Assignment: Would you please retype, exactly, the lines of the listing below between the line with "(R259, R262) -/" and the line with "frob_F6(x, k). -/", inclusive?

-- Entries shown follows --

-- ==== Sys2Proof/Machine/Tower.lean ====
section
/-! DEFINITION. The tower of rings (00_scope R17-R19, 41_field R236, R237): elements, the ring operations of each level, powers,
inverses by value (R256), the Frobenius formula (R259), and reading and writing elements in registers. -/

namespace Sys2Proof.Machine

/-- The operations of one ring of the tower, on elements of type `α`. -/
structure RingOps (α : Type) where
  /-- The number of base-field coefficients. -/
  deg : Nat
  zero : α
  one : α
  add : α → α → α
  sub : α → α → α
  neg : α → α
  mul : α → α → α
  /-- The inverse, if there is one. -/
  inv : α → Option α
  /-- Equality. -/
  beq : α → α → Bool
  /-- A base-field scalar times every coefficient. -/
  scale : Nat → α → α
  /-- The base-field coefficients in the word layout of R18. -/
  coeffs : α → List Nat
  /-- The element with the first coefficients of a list. -/
  ofCoeffs : List Nat → α

/-- F1 = Z/pZ, residues in [0, p) (R236). -/
def primeRing (p : Nat) : RingOps Nat where
  deg := 1
  zero := 0
  one := 1 % p
  add a b := (a + b) % p
  sub a b := (a + (p - b % p)) % p
  neg a := (p - a % p) % p
  mul a b := a * b % p
  inv a := modInv p a
  beq a b := a == b
  scale c a := c * a % p
  coeffs a := [a]
  ofCoeffs l := l.headD 0

/-- The quadratic extension of a child ring, g^2 = NR, where `nr x` is NR * x in the child (R237). An element is invertible
exactly when its norm is (log 16). -/
def quadRing {α : Type} (c : RingOps α) (nr : α → α) : RingOps (α × α) where
  deg := 2 * c.deg
  zero := (c.zero, c.zero)
  one := (c.one, c.zero)
  add a b := (c.add a.1 b.1, c.add a.2 b.2)
  sub a b := (c.sub a.1 b.1, c.sub a.2 b.2)
  neg a := (c.neg a.1, c.neg a.2)
  mul a b := (c.add (c.mul a.1 b.1) (nr (c.mul a.2 b.2)), c.add (c.mul a.1 b.2) (c.mul a.2 b.1))
  inv a :=
    match c.inv (c.sub (c.mul a.1 a.1) (nr (c.mul a.2 a.2))) with
    | some n => some (c.mul a.1 n, c.neg (c.mul a.2 n))
    | none => none
  beq a b := c.beq a.1 b.1 && c.beq a.2 b.2
  scale k a := (c.scale k a.1, c.scale k a.2)
  coeffs a := c.coeffs a.1 ++ c.coeffs a.2
  ofCoeffs l := (c.ofCoeffs l, c.ofCoeffs (l.drop c.deg))

/-- The cubic extension of a child ring, g^3 = NR (R237). An element is invertible exactly when its norm is (log 16). -/
def cubicRing {α : Type} (c : RingOps α) (nr : α → α) : RingOps (α × α × α) where
  deg := 3 * c.deg
  zero := (c.zero, c.zero, c.zero)
  one := (c.one, c.zero, c.zero)
  add a b := (c.add a.1 b.1, c.add a.2.1 b.2.1, c.add a.2.2 b.2.2)
  sub a b := (c.sub a.1 b.1, c.sub a.2.1 b.2.1, c.sub a.2.2 b.2.2)
  neg a := (c.neg a.1, c.neg a.2.1, c.neg a.2.2)
  mul a b :=
    (c.add (c.mul a.1 b.1) (nr (c.add (c.mul a.2.1 b.2.2) (c.mul a.2.2 b.2.1))),
      c.add (c.add (c.mul a.1 b.2.1) (c.mul a.2.1 b.1)) (nr (c.mul a.2.2 b.2.2)),
      c.add (c.add (c.mul a.1 b.2.2) (c.mul a.2.1 b.2.1)) (c.mul a.2.2 b.1))
  inv a :=
    let t0 := c.sub (c.mul a.1 a.1) (nr (c.mul a.2.1 a.2.2))
    let t1 := c.sub (nr (c.mul a.2.2 a.2.2)) (c.mul a.1 a.2.1)
    let t2 := c.sub (c.mul a.2.1 a.2.1) (c.mul a.1 a.2.2)
    match c.inv (c.add (c.mul a.1 t0) (nr (c.add (c.mul a.2.2 t1) (c.mul a.2.1 t2)))) with
    | some n => some (c.mul t0 n, c.mul t1 n, c.mul t2 n)
    | none => none
  beq a b := c.beq a.1 b.1 && c.beq a.2.1 b.2.1 && c.beq a.2.2 b.2.2
  scale k a := (c.scale k a.1, c.scale k a.2.1, c.scale k a.2.2)
  coeffs a := c.coeffs a.1 ++ c.coeffs a.2.1 ++ c.coeffs a.2.2
  ofCoeffs l := (c.ofCoeffs l, c.ofCoeffs (l.drop c.deg), c.ofCoeffs (l.drop (2 * c.deg)))

/-! ## The levels (R17, R237) -/

/-- An element of F2: c0 + c1 u. -/
abbrev E2 := Nat × Nat
/-- An element of F3: c0 + c1 t + c2 t^2. -/
abbrev E3 := Nat × Nat × Nat
/-- An element of F6: c0 + c1 v + c2 v^2 over F2. -/
abbrev E6 := E2 × E2 × E2

/-- The elements of F_ft (R17). -/
@[reducible] def Elt : FieldType → Type
  | .F1 => Nat
  | .F2 => E2
  | .F3 => E3
  | .F4 => E2 × E2
  | .F6 => E6
  | .F6B => E3 × E3
  | .F12 => E6 × E6

/-- F2 = F_p[u]/(u^2 - beta), beta in KST word 0. -/
def ring2 (p : Nat) (kv : Nat → Nat) : RingOps E2 := quadRing (primeRing p) fun x => kv 0 * x % p

/-- F3 = F_p[t]/(t^3 - gamma), gamma in KST word 1. -/
def ring3 (p : Nat) (kv : Nat → Nat) : RingOps E3 := cubicRing (primeRing p) fun x => kv 1 * x % p

/-- F4 = F2[s]/(s^2 - u): u * x = (beta * x1, x0). -/
def ring4 (p : Nat) (kv : Nat → Nat) : RingOps (E2 × E2) := quadRing (ring2 p kv) fun x => (kv 0 * x.2 % p, x.1)

/-- xi * x in F2, xi in KST words 2 and 3. -/
def mulXi (p : Nat) (kv : Nat → Nat) (x : E2) : E2 := (ring2 p kv).mul (kv 2, kv 3) x

/-- F6 = F2[v]/(v^3 - xi). -/
def ring6 (p : Nat) (kv : Nat → Nat) : RingOps E6 := cubicRing (ring2 p kv) (mulXi p kv)

/-- F6B = F3[y]/(y^2 - t): t * x = (gamma * x2, x0, x1). -/
def ring6B (p : Nat) (kv : Nat → Nat) : RingOps (E3 × E3) :=
  quadRing (ring3 p kv) fun x => (kv 1 * x.2.2 % p, x.1, x.2.1)

/-- F12 = F6[w]/(w^2 - v): v * x = (xi * x2, x0, x1). -/
def ring12 (p : Nat) (kv : Nat → Nat) : RingOps (E6 × E6) :=
  quadRing (ring6 p kv) fun x => (mulXi p kv x.2.2, x.1, x.2.1)

/-- The ring F_ft for the modulus `p` and the constants `kv` (R236). -/
def ringOf (p : Nat) (kv : Nat → Nat) : (ft : FieldType) → RingOps (Elt ft)
  | .F1 => primeRing p
  | .F2 => ring2 p kv
  | .F3 => ring3 p kv
  | .F4 => ring4 p kv
  | .F6 => ring6 p kv
  | .F6B => ring6B p kv
  | .F12 => ring12 p kv

/-! ## Powers (R264) -/

/-- The left-to-right bit scan from bit n - 1 down: r <- r * r, and r * x where the bit is set. -/
def RingOps.scan {α : Type} (F : RingOps α) (x : α) (e : Nat) : Nat → α → α
  | 0, r => r
  | n + 1, r =>
    let r2 := F.mul r r
    RingOps.scan F x e n (if e.testBit n then F.mul r2 x else r2)

/-- x^e by the bit scan from the top bit (R264). -/
def RingOps.pow {α : Type} (F : RingOps α) (x : α) (e : Nat) : α := F.scan x e (bitlen e) F.one

/-! ## Frobenius and conjugation (R259, R262) -/

/-- frob_F2(x, k). -/
def frob2 (p : Nat) (kv : Nat → Nat) (x : E2) (k : Nat) : E2 := (x.1, kv (4 + k % 2) * x.2 % p)

/-- frob_F3(x, k). -/
def frob3 (p : Nat) (kv : Nat → Nat) (x : E3) (k : Nat) : E3 :=
  (x.1, kv (6 + k % 3) * x.2.1 % p, kv (9 + k % 3) * x.2.2 % p)

/-- The F2 value in KST words `k` and `k + 1`. -/
def kv2 (kv : Nat → Nat) (k : Nat) : E2 := (kv k, kv (k + 1))

/-- frob_F6(x, k). -/
def frob6 (p : Nat) (kv : Nat → Nat) (x : E6) (k : Nat) : E6 :=
  (frob2 p kv x.1 k, (ring2 p kv).mul (kv2 kv (16 + 2 * (k % 6))) (frob2 p kv x.2.1 k),
    (ring2 p kv).mul (kv2 kv (28 + 2 * (k % 6))) (frob2 p kv x.2.2 k))

/-- frob_ft(x, k) (R259). -/
def frob (p : Nat) (kv : Nat → Nat) : (ft : FieldType) → Elt ft → Nat → Elt ft
  | .F1, a, _ => a
  | .F2, x, k => frob2 p kv x k
  | .F3, x, k => frob3 p kv x k
  | .F4, x, k => (frob2 p kv x.1 k, (ring2 p kv).scale (kv (12 + k % 4)) (frob2 p kv x.2 k))
  | .F6, x, k => frob6 p kv x k
  | .F6B, x, k => (frob3 p kv x.1 k, (ring3 p kv).scale (kv (40 + k % 6)) (frob3 p kv x.2 k))
  | .F12, x, k =>
    let c := kv2 kv (46 + 2 * (k % 12))
    let b := frob6 p kv x.2 k
    (frob6 p kv x.1 k, ((ring2 p kv).mul c b.1, (ring2 p kv).mul c b.2.1, (ring2 p kv).mul c b.2.2))

/-- Conjugation of the top half on a quadratic extension (R262). The other types have no top half; FCONJ is illegal there. -/
def conj (p : Nat) (kv : Nat → Nat) : (ft : FieldType) → Elt ft → Elt ft
  | .F2, x => (x.1, (primeRing p).neg x.2)
  | .F4, x => (x.1, (ring2 p kv).neg x.2)
  | .F6B, x => (x.1, (ring3 p kv).neg x.2)
  | .F12, x => (x.1, (ring6 p kv).neg x.2)
  | .F1, x => x
  | .F3, x => x
  | .F6, x => x

/-! ## Elements in registers (R19) -/

/-- The ring F_ft of the current configuration. -/
def State.ring (s : State) (ft : FieldType) : RingOps (Elt ft) := ringOf s.p s.kv ft

/-- V_ft(i): the element in the group at register `i` (R19). -/
def State.elt (s : State) (ft : FieldType) (i : Nat) : Elt ft :=
  (s.ring ft).ofCoeffs ((List.range (degree ft)).map fun j => s.val (s.w (i + j)))

/-- The element of F_ft in the KST words from `k` up. -/
def State.kelt (s : State) (ft : FieldType) (k : Nat) : Elt ft :=
  (s.ring ft).ofCoeffs ((List.range (degree ft)).map fun j => s.kv (k + j))

/-- Write the Montgomery words of residues to the registers from `i` up (R19, R16). -/
def State.putCoeffs (s : State) (i : Nat) (xs : List Nat) : State := s.setGroup i (xs.map fun x => wordOf (s.phi x))

/-- Put_ft(i, x) (R19). -/
def State.putElt (s : State) (ft : FieldType) (i : Nat) (x : Elt ft) : State := s.putCoeffs i ((s.ring ft).coeffs x)

end Sys2Proof.Machine
end

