-- ==== Sys2Proof/Machine/Fetch.lean ====
section
/-! DEFINITION. The instruction fetch and decode of a step (60_exceptions R505, R503 steps 1 and 2). -/

namespace Sys2Proof.Machine

/-- Fetch and decode at pc: the instruction, or the fault with the FAULTINSN it records (R505, R510). -/
def State.fetch (s : State) : Except (FaultInfo × InsnWord) Instr :=
  if s.pc.toNat < s.params.imemWords then
    match decode (s.imemWord s.pc.toNat) with
    | .ok i => .ok i
    | .error k => .error ((.illegalInsn, k.subcode), s.imemWord s.pc.toNat)
  else .error ((.fetchRange, s.pc.toNat), 0)

end Sys2Proof.Machine
end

-- Entries shown concluded --

Exercise solution:
/-! ## Frobenius and conjugation (R259, R262) -/

/-- frob_F2(x, k). -/
def frob2 (p : Nat) (kv : Nat → Nat) (x : E2) (k : Nat) : E2 := (x.1, kv (4 + k % 2) * x.2 % p)

/-- frob_F3(x, k). -/
def frob3 (p : Nat) (kv : Nat → Nat) (x : E3) (k : Nat) : E3 :=
  (x.1, kv (6 + k % 3) * x.2.1 % p, kv (9 + k % 3) * x.2.2 % p)

/-- The F2 value in KST words `k` and `k + 1`. -/
def kv2 (kv : Nat → Nat) (k : Nat) : E2 := (kv k, kv (k + 1))

/-- frob_F6(x, k). -/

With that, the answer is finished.